Problem details: The string "mzNew" may appear in lines of the entries below. Report how many lines hold it, with only the number.

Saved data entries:
****************************************

-- ==== Sys2Proof/Tests/Slice0.lean ====
section
/-! SUPPORT. The tests: ill-formed terms that WellFormed refuses, words of spec/ that decode to their elements, one step of
each instruction on a small state with the result the spec gives, and for each statement with hypotheses a concrete state and
operands that meet them (`witness_…`). Where a test's numbers come from is said at the test: S, B, H, M, Q, L, P are the
vectors of 95_test_vectors.md; "by hand" is a calculation from the rule named. -/

namespace Sys2Proof.Tests

open Sys2Proof.Machine

/-! ## WellFormed: each check refuses an ill-formed term -/

theorem test_wf_clen_count : (Instr.dynHdr 0 0 0 [1, 1, 1]).wf = false ∧ (Instr.dynHdr 0 0 0 [1, 1, 1, 1]).wf = true := by
  decide
theorem test_wf_cl16 : (Instr.cl16 2).wf = false ∧ (Instr.cl16 7).wf = false ∧ (Instr.cl16 6).wf = true := by decide
theorem test_wf_cl17 : (Instr.cl17 2).wf = false ∧ (Instr.cl17 11).wf = false ∧ (Instr.cl17 10).wf = true := by decide
theorem test_wf_cl18 : (Instr.cl18 10).wf = false ∧ (Instr.cl18 139).wf = false ∧ (Instr.cl18 138).wf = true := by decide
theorem test_wf_match : (Instr.mtch 2).wf = false ∧ (Instr.mtch 259).wf = false ∧ (Instr.mtch 258).wf = true := by decide
theorem test_wf_llReserved : (Instr.llReserved 285).wf = false ∧ (Instr.llReserved 288).wf = false := by decide
theorem test_wf_dist : (Instr.dist 0).wf = false ∧ (Instr.dist 32769).wf = false ∧ (Instr.dist 32768).wf = true := by decide
theorem test_wf_distReserved : (Instr.distReserved 29).wf = false ∧ (Instr.distReserved 32).wf = false := by decide
theorem test_wf_qlit : (Instr.qlit0 0x40).wf = false ∧ (Instr.qlit1 0x3F).wf = false ∧ (Instr.qlit2 0xC0).wf = false ∧
    (Instr.qlit3 0xBF).wf = false ∧ (Instr.qlit3 0xFF).wf = true := by decide
theorem test_wf_matchOffset : (Instr.qm3 0).wf = false ∧ (Instr.qm4 2097153).wf = false ∧ (Instr.qm4 2097152).wf = true := by
  decide
theorem test_wf_matchLength : (Instr.qmv 4 1).wf = false ∧ (Instr.qmv 260 1).wf = false ∧ (Instr.qmv 5 0).wf = false := by
  decide

/-! ## Decoding: words written out from the spec's encodings -/

/-- The value of a read and where the bit reader stands after it: the next bit's number (R24). -/
def readAt : Got Brl Instr → Option (Instr × Nat)
  | .ok i r => some (i, 8 * r.inOff - r.nbits)
  | _ => none

/-- SIG is the two bytes 43 4B (R91), and nothing else is. -/
theorem test_decode_sig : (decodeSig [0x43, 0x4B] (Brl.start 2)).value? = some .sig ∧
    (decodeSig [0x43, 0x4C] (Brl.start 2)).value? = none ∧ (decodeSig [0x43] (Brl.start 2)).value? = none := by decide
/-- Block headers, 3 bits: final, then the type, low bit first (R92). -/
theorem test_decode_headers :
    readAt (decodeHeader defaultParameters [0b001] (Brl.start 0)) = some (.blkStored true, 3) ∧
    readAt (decodeHeader defaultParameters [0b010] (Brl.start 0)) = some (.blkFixed false, 3) ∧
    readAt (decodeHeader defaultParameters [0b101] (Brl.start 0)) = some (.blkDynamic true, 3) ∧
    readAt (decodeHeader defaultParameters [0b110] (Brl.start 0)) = some (.blkReserved false, 3) := by decide
/-- STORED_HDR of S1 after a 3-bit block header: the 5 padding bits of byte 01 are dropped (R94). -/
theorem test_decode_storedHdr :
    readAt (decodeStoredHdr defaultParameters [0xF9, 0x04, 0x00, 0xFB, 0xFF] ((Brl.start 0).readBits defaultParameters [0xF9, 0x04, 0x00, 0xFB, 0xFF] 3).2) =
      some (.storedHdr 0x0004 0xFFFB, 40) := by decide
/-- RAW takes one byte (R94). -/
theorem test_decode_raw : readAt (decodeRaw defaultParameters [0xDE] (Brl.start 0)) = some (.raw 0xDE, 8) := by decide
/-- DYN_HDR of P2: HLIT 2, HDIST 0, HCLEN 14 and 18 fields of 3 bits; it stands after 3 header bits and takes 68 bits. -/
theorem test_decode_dynHdr :
    let inp := [0x15, 0xC0, 0x01, 0x09, 0x00, 0x00, 0x00, 0x80, 0xA0]
    readAt (decodeDynHdr defaultParameters inp ((Brl.start 0).readBits defaultParameters inp 3).2) =
      some (.dynHdr 2 0 14 [0, 0, 2, 2, 0, 0, 0, 0, 0, 0, 0, 0, 0, 0, 0, 2, 0, 2], 71) := by decide +kernel
/-- The code-length table of P2: symbols 0, 1, 2, 18 have the codes 00, 01, 10, 11. -/
def clTable : HufTable :=
  (hufBuild [2, 2, 2, 0, 0, 0, 0, 0, 0, 0, 0, 0, 0, 0, 0, 0, 0, 0, 2] 7 false).getD HufTable.none
/-- The code lengths of a table in which symbols 2, 16, 17, 18 have the codes 00, 01, 10, 11 (R154, by hand). -/
def clTable2 : HufTable :=
  (hufBuild [0, 0, 2, 0, 0, 0, 0, 0, 0, 0, 0, 0, 0, 0, 0, 0, 2, 2, 2] 7 false).getD HufTable.none
/-- CL 1 is the code 01, most significant bit first (P2). -/
theorem test_decode_cl : readAt (decodeCodeLen defaultParameters [0b10] clTable (Brl.start 0)) = some (.cl 1, 2) := by decide +kernel
/-- CL16: code 01, then the 2 bits of 3, low bit first: 3 + 3 (R96). -/
theorem test_decode_cl16 : readAt (decodeCodeLen defaultParameters [0b1110] clTable2 (Brl.start 0)) = some (.cl16 6, 4) := by decide +kernel
/-- CL17: code 10, then the 3 bits of 1: 3 + 1 (R96). -/
theorem test_decode_cl17 : readAt (decodeCodeLen defaultParameters [0b00101] clTable2 (Brl.start 0)) = some (.cl17 4, 5) := by decide +kernel
/-- CL18 of P2: code 11, then 0110101, the 7 bits of 86: 86 + 11 (R96). -/
theorem test_decode_cl18 :
    readAt (decodeCodeLen defaultParameters [0b01011011, 0b1] clTable (Brl.start 0)) = some (.cl18 97, 9) := by decide +kernel
/-- A literal/length table in which symbols 97, 256, 265, 286 have the codes 00, 01, 10, 11 (R154, by hand). -/
def llTable : HufTable :=
  (hufBuild ((List.range 287).map fun s => if s = 97 ∨ s = 256 ∨ s = 265 ∨ s = 286 then 2 else 0) 9 false).getD
    HufTable.none
/-- LIT, EOB, MATCH (symbol 265: base 11, one extra bit) and LL_RESERVED (R97, R104). -/
theorem test_decode_symbols :
    readAt (decodeSymbol defaultParameters [0b00] llTable (Brl.start 0)) = some (.lit 0x61, 2) ∧
    readAt (decodeSymbol defaultParameters [0b10] llTable (Brl.start 0)) = some (.eob, 2) ∧
    readAt (decodeSymbol defaultParameters [0b101] llTable (Brl.start 0)) = some (.mtch 12, 3) ∧
    readAt (decodeSymbol defaultParameters [0b11] llTable (Brl.start 0)) = some (.llReserved 286, 2) := by decide +kernel
/-- LIT 61 of M3 with the fixed table: after the 3 header bits of 4B 04, the code 10010001. -/
theorem test_decode_fixed_literal :
    let inp := [0x4B, 0x04, 0x02, 0x00]
    (hufBuild fixedLL 7 false).map (fun t => readAt (decodeSymbol defaultParameters inp t ((Brl.start 0).readBits defaultParameters inp 3).2)) =
      some (some (.lit 0x61, 11)) := by decide +kernel
/-- A distance table in which symbols 0, 5, 29, 30 have the codes 00, 01, 10, 11 (R154, by hand). -/
def dTable : HufTable :=
  (hufBuild ((List.range 31).map fun s => if s = 0 ∨ s = 5 ∨ s = 29 ∨ s = 30 then 2 else 0) 6 false).getD HufTable.none
/-- DIST: symbol 5 (base 7, one extra bit), symbol 29 with all 13 extra bits set: 32768; DIST_RESERVED (R98, R105). -/
theorem test_decode_distances :
    readAt (decodeDistance defaultParameters [0b110] dTable (Brl.start 0)) = some (.dist 8, 3) ∧
    readAt (decodeDistance defaultParameters [0xFD, 0x7F] dTable (Brl.start 0)) = some (.dist 32768, 15) ∧
    readAt (decodeDistance defaultParameters [0b11] dTable (Brl.start 0)) = some (.distReserved 30, 2) := by decide +kernel
/-- The token after the coder start of a fresh context with 10 window bits, and the coder's registers after it. -/
def firstToken (inp : List Byte) : Option (Instr × BitVec 16 × BitVec 16 × BitVec 16) :=
  match decodeQt defaultParameters inp .start (QtCtx.blank.setup defaultParameters 10 0) with
  | .ok (.code16 c) x =>
    match decodeQt defaultParameters inp .tokens { x with L := 0, H := 0xFFFF, C := c, started := true } with
    | .ok i y => some (i, y.L, y.H, y.C)
    | _ => none
  | _ => none
/-- CODE16 of P3: the first two bytes, high byte first (R110). -/
theorem test_decode_code16 :
    (decodeQt defaultParameters [0xDA, 0xC4] .start QtCtx.blank).value? = some (.code16 0xDAC4) := by decide
/-- QLIT0 00: all bits 1, every symbol is the first of its model (Q2). -/
theorem test_decode_qlit0 : (firstToken [0xFF, 0xFF, 0xFF, 0xFF]).map Prod.fst = some (.qlit0 0x00) := by decide +kernel
/-- QLIT1 41 and the coder after it: steps 0 to 2 of P3. -/
theorem test_decode_qlit1 :
    firstToken [0xDA, 0xC4, 0x49, 0x09, 0xDD, 0x98] = some (.qlit1 0x41, 0x4840, 0xDA7F, 0xC449) := by decide +kernel
/-- QLIT2 BF: C = 0x9249 is the least of selector 2, (4 * 65536) / 7, and stays the least of m80 (R205 to R207, by hand). -/
theorem test_decode_qlit2 : (firstToken [0x92, 0x49, 0x00, 0x00]).map Prod.fst = some (.qlit2 0xBF) := by decide +kernel
/-- QLIT3 FF: C = 0x6DB6 is the least of selector 3, (3 * 65536) / 7, through two underflow steps (by hand). -/
theorem test_decode_qlit3 : (firstToken [0x6D, 0xB6, 0x00, 0x00]).map Prod.fst = some (.qlit3 0xFF) := by decide +kernel
/-- QM3: C = 0x4924 is the least of selector 4; the last slot of m4 is 19, base 768, 8 extra bits 0 (R116, by hand). -/
theorem test_decode_qm3 : (firstToken [0x49, 0x24, 0x00, 0x00, 0x00, 0x00]).map Prod.fst = some (.qm3 769) := by decide +kernel
/-- QM4: C = 0x2492 is the least of selector 5 (by hand). -/
theorem test_decode_qm4 : (firstToken [0x24, 0x92, 0x00, 0x00, 0x00, 0x00]).map Prod.fst = some (.qm4 769) := by decide +kernel
/-- QMV: all bits 0 (Q3): length 259, offset 769. -/
theorem test_decode_qmv :
    (firstToken [0x00, 0x00, 0x00, 0x00, 0x00, 0x00, 0x00, 0x00]).map Prod.fst = some (.qmv 259 769) := by decide +kernel
/-- LZ_HDR of S3; 13 bytes, a wrong magic byte and a wrong type are refused (L10). -/
theorem test_decode_lzHdr :
    (decodeLzHdr [0x53, 0x5A, 0x44, 0x44, 0x88, 0xF0, 0x27, 0x33, 0x41, 0x61, 0x10, 0x00, 0x00, 0x00]).value? =
      some (.lzHdr 0x61 0x10) ∧
    (decodeLzHdr [0x53, 0x5A, 0x44, 0x44, 0x88, 0xF0, 0x27, 0x33, 0x41, 0x61, 0x10, 0x00, 0x00]).value? = none ∧
    (decodeLzHdr [0x53, 0x5A, 0x44, 0x44, 0x88, 0xF0, 0x27, 0x34, 0x41, 0x61, 0x10, 0x00, 0x00, 0x00]).value? = none ∧
    (decodeLzHdr [0x53, 0x5A, 0x44, 0x44, 0x88, 0xF0, 0x27, 0x33, 0x42, 0x61, 0x10, 0x00, 0x00, 0x00]).value? = none := by
  decide
/-- FLAGS 07, LZLIT 41 under a flag bit 1, LZREF F0 F4 under a flag bit 0 (P4). -/
theorem test_decode_lz :
    (decodeLz [0x07] LzCtx.fresh).value? = some (.flags 0x07) ∧
    (decodeLz [0x41] (LzCtx.fresh.loadFlags 0x07)).value? = some (.lzlit 0x41) ∧
    (decodeLz [0xF0, 0xF4] (LzCtx.fresh.loadFlags 0x00)).value? = some (.lzref 0xFF0 4) := by decide
/-- The nine commands (R261). -/
theorem test_decode_commands :
    [HostCmd.mzNew, .mzDecode 1 [2] 3, .qtInit 1 10 2, .qtReset 1, .qtDecode 1 [2] 3, .lzInit 1 [2], .lzReset 1, .lzSeek 1 2,
      .lzDecode 1 [2] 3].map decodeCmd =
    [Instr.mzNew, .mzDecode 1 [2] 3, .qtInit 1 10 2, .qtReset 1, .qtDecode 1 [2] 3, .lzInit 1 [2], .lzReset 1, .lzSeek 1 2,
      .lzDecode 1 [2] 3] := by decide
/-- Words of the opcode table (log 10). -/
theorem test_decode_table_words :
    decodeTableWord 16 0x4B43 = some .sig ∧ decodeTableWord 8 2 = some (.blkFixed false) ∧
    decodeTableWord 8 5 = some (.blkDynamic true) ∧ decodeTableWord 8 6 = some (.blkReserved false) ∧
    decodeTableWord 8 0 = some (.blkStored false) ∧ decodeTableWord 8 1 = some (.lzlit 0) ∧
    decodeTableWord 72 0x413327F088444 = none ∧
    decodeTableWord 72 0x413327F08844445A53 = some (.lzHdr 0 0) := by decide +kernel

/-! ## Readers and tables -/

/-- B-L1 to B-L3. -/
theorem test_brl :
    ((Brl.start 2).readBits defaultParameters [0x43, 0x4B, 0xB5, 0x01] 3).1 = 5 ∧
    (((Brl.start 2).readBits defaultParameters [0x43, 0x4B, 0xB5, 0xA7, 0xC3] 3).2.align.readBits defaultParameters [0x43, 0x4B, 0xB5, 0xA7, 0xC3] 16).1 =
      0xC3A7 ∧
    ((Brl.start 2).peek defaultParameters [0x43, 0x4B, 0xB5, 0xA7, 0xC3] 9).1 = 0x1B5 := by decide +kernel
/-- B-M2 and B-M3. -/
theorem test_brm :
    ((Brm.start).read defaultParameters [0xFF, 0x00, 0xAA, 0x55] 19).value? = some 0x7F805 ∧
    ((Brm.start).read defaultParameters [0xFF, 0x00] 19).value? = none := by decide +kernel
/-- The readers do not depend on the sub-read, and BRM reads B-M2's 19 bits with sub-reads of 5 as well (R137, by hand). -/
theorem test_brm_subread :
    ((Brm.start).read { defaultParameters with brmSubRead := 5, accWidth := 24 } [0xFF, 0x00, 0xAA, 0x55] 19).value? =
      some 0x7F805 := by decide +kernel
/-- H1: the root and the subtable of R166, example 1. -/
theorem test_huffman_table :
    (hufBuild [3, 3, 3, 3, 3, 2, 4, 4] 3 false).map HufTable.arena =
      some [[.leaf 2 5, .leaf 3 2, .leaf 3 0, .leaf 3 4, .leaf 2 5, .leaf 3 3, .leaf 3 1, .link 3 1 1],
        [.leaf 1 6, .leaf 1 7]] := by decide +kernel
/-- H2, H5, H6, H7. -/
theorem test_huffman_build :
    (hufBuild [0, 0, 1] 5 false).map HufTable.arena = some [[.leaf 1 2, .invalid]] ∧
    (hufBuild (List.replicate 19 0) 7 false).map HufTable.empty = some true ∧
    hufBuild [2, 2, 2, 0] 7 false = none ∧ hufBuild [1, 1, 1, 1] 7 false = none := by decide +kernel
/-- B2: the rebuild at the 1188th decode, by the stable sort and by the exchange sort (U14). -/
theorem test_rebuild :
    let m : QModel := { n := 7, first := 0, sym := [0, 1, 2, 3, 4, 5, 6], cum := [3797, 3796, 3795, 4, 3, 2, 1, 0],
                        reorder := 1, tabloc := [0, 1, 2, 3, 4, 5, 6] }
    (m.update .stable 3).sym = [2, 0, 1, 3, 4, 5, 6] ∧ (m.update .stable 3).cum = [1906, 6, 5, 4, 3, 2, 1, 0] ∧
    (m.update .exchange 3).sym = [2, 1, 0, 3, 4, 5, 6] ∧ (m.update .stable 3).reorder = 50 := by decide +kernel
/-- B2: the halving at the 475th decode. -/
theorem test_halve :
    let m : QModel := { n := 7, first := 0, sym := [0, 1, 2, 3, 4, 5, 6], cum := [3799, 3798, 3797, 4, 3, 2, 1, 0],
                        reorder := 4, tabloc := [0, 1, 2, 3, 4, 5, 6] }
    (m.update .stable 3).cum = [1904, 1903, 1902, 4, 3, 2, 1, 0] ∧ (m.update .stable 3).reorder = 3 := by decide +kernel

****************************************

Task solution: 2